State, as a litigant, cannot behave as a private litigant, and it has solemn and constitutional duty to assist the court in dispensation of justice, the Supreme Court has remarked.
The Court was considering an appeal against the High Court order which had dismissed a writ petition challenging denial of exemption from Customs duty on the ground that the authorities of the State were also unaware of the clarificatory notification and neither did the petitioner bring it on record.
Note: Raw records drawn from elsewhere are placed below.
-- ==== Sys2Proof/Decode.lean ====
section
/-! DEFINITION. The opcode map, the decoder and the encoder (spec/30_encoding.md R80 to R91). -/

namespace Sys2Proof

/-! The byte values of the eight opcode characters (spec/30_encoding.md R83; D3, G1: ASCII, the spec's own choice;
UNVERIFIED, unsafe, log entry 9). -/

def opRight : Byte := 0x3E#8
def opLeft : Byte := 0x3C#8
def opInc : Byte := 0x2B#8
def opDec : Byte := 0x2D#8
def opLoopBegin : Byte := 0x5B#8
def opLoopEnd : Byte := 0x5D#8
def opOut : Byte := 0x2E#8
def opInp : Byte := 0x2C#8

/-- The decoder: the whole byte is compared with each opcode, and any other byte is a no-op (spec/30_encoding.md R84, R86). -/
def decodeByte (op : Byte) : Instr :=
  if op = opRight then .right else if op = opLeft then .left
  else if op = opInc then .inc else if op = opDec then .dec
  else if op = opLoopBegin then .loopBegin else if op = opLoopEnd then .loopEnd
  else if op = opOut then .out else if op = opInp then .inp
  else .nop op

/-- Why a list of bytes holds no instruction. There is no illegal encoding (spec/30_encoding.md R86), so the only reason is
that no byte is left. -/
inductive Reject where
  | noByteLeft
  deriving DecidableEq, Repr

/-- Takes one instruction, always one byte long (spec/30_encoding.md R80, R81), off a list of bytes. -/
def decode : List Byte → Except Reject (Instr × List Byte)
  | [] => .error .noByteLeft
  | op :: rest => .ok (decodeByte op, rest)

/-- The one byte of an instruction (spec/30_encoding.md R83). -/
def encodeByte : Instr → Byte
  | .right => opRight
  | .left => opLeft
  | .inc => opInc
  | .dec => opDec
  | .loopBegin => opLoopBegin
  | .loopEnd => opLoopEnd
  | .out => opOut
  | .inp => opInp
  | .nop op => op

/-- The words of an instruction: the one byte of format B1 (spec/30_encoding.md R80). -/
def encode (i : Instr) : List Byte := [encodeByte i]

/-- A program text read as instructions, the byte at position `k` being the instruction at address `k` (spec/30_encoding.md
R89). -/
def decodeProgram : List Byte → List Instr
  | [] => []
  | op :: rest => decodeByte op :: decodeProgram rest

/-- The bytes of a list of instructions (spec/30_encoding.md R89). -/
def encodeProgram : List Instr → List Byte
  | [] => []
  | i :: rest => encode i ++ encodeProgram rest

/-- `n` bytes of the number `w`, the least significant first. -/
def lowBytes : Nat → Nat → List Byte
  | 0, _ => []
  | n + 1, w => BitVec.ofNat 8 w :: lowBytes n (w / 256)

/-- The bytes of an instruction as spec/opcode_table.json numbers its bits: `nbits` bits of `w` in whole bytes, every bit above
them 0, and never fewer bytes than an instruction has. -/
def tableBytes (nbits w : Nat) : List Byte := lowBytes (max 1 ((nbits + 7) / 8)) (w % 2 ^ nbits)

/-- The instruction the decoder reads from a table word; none where the bytes are not exactly one instruction (an instruction
is one byte, spec/30_encoding.md R80). -/
def decodeTableWord (nbits w : Nat) : Option Instr :=
  match decode (tableBytes nbits w) with
  | .ok (i, []) => some i
  | .ok (_, _ :: _) => none
  | .error _ => none

end Sys2Proof
end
Disagreeing with this approach, the bench comprising Justice Navin Sinha and Justice Krishna Murari observed:
The State is the largest litigant as often noted. It stands in a category apart having a solemn and constitutional duty to assist the court in dispensation of justice. The State cannot behave like a private litigant and rely on abstract theories of the burden of proof. The State acts through its officer who are given powers in trust. If the trust so reposed is betrayed, whether by casualness or negligence, will the State still be liable for such misdemeanor by its officers betraying the trust so reposed in them or will the officers be individually answerable.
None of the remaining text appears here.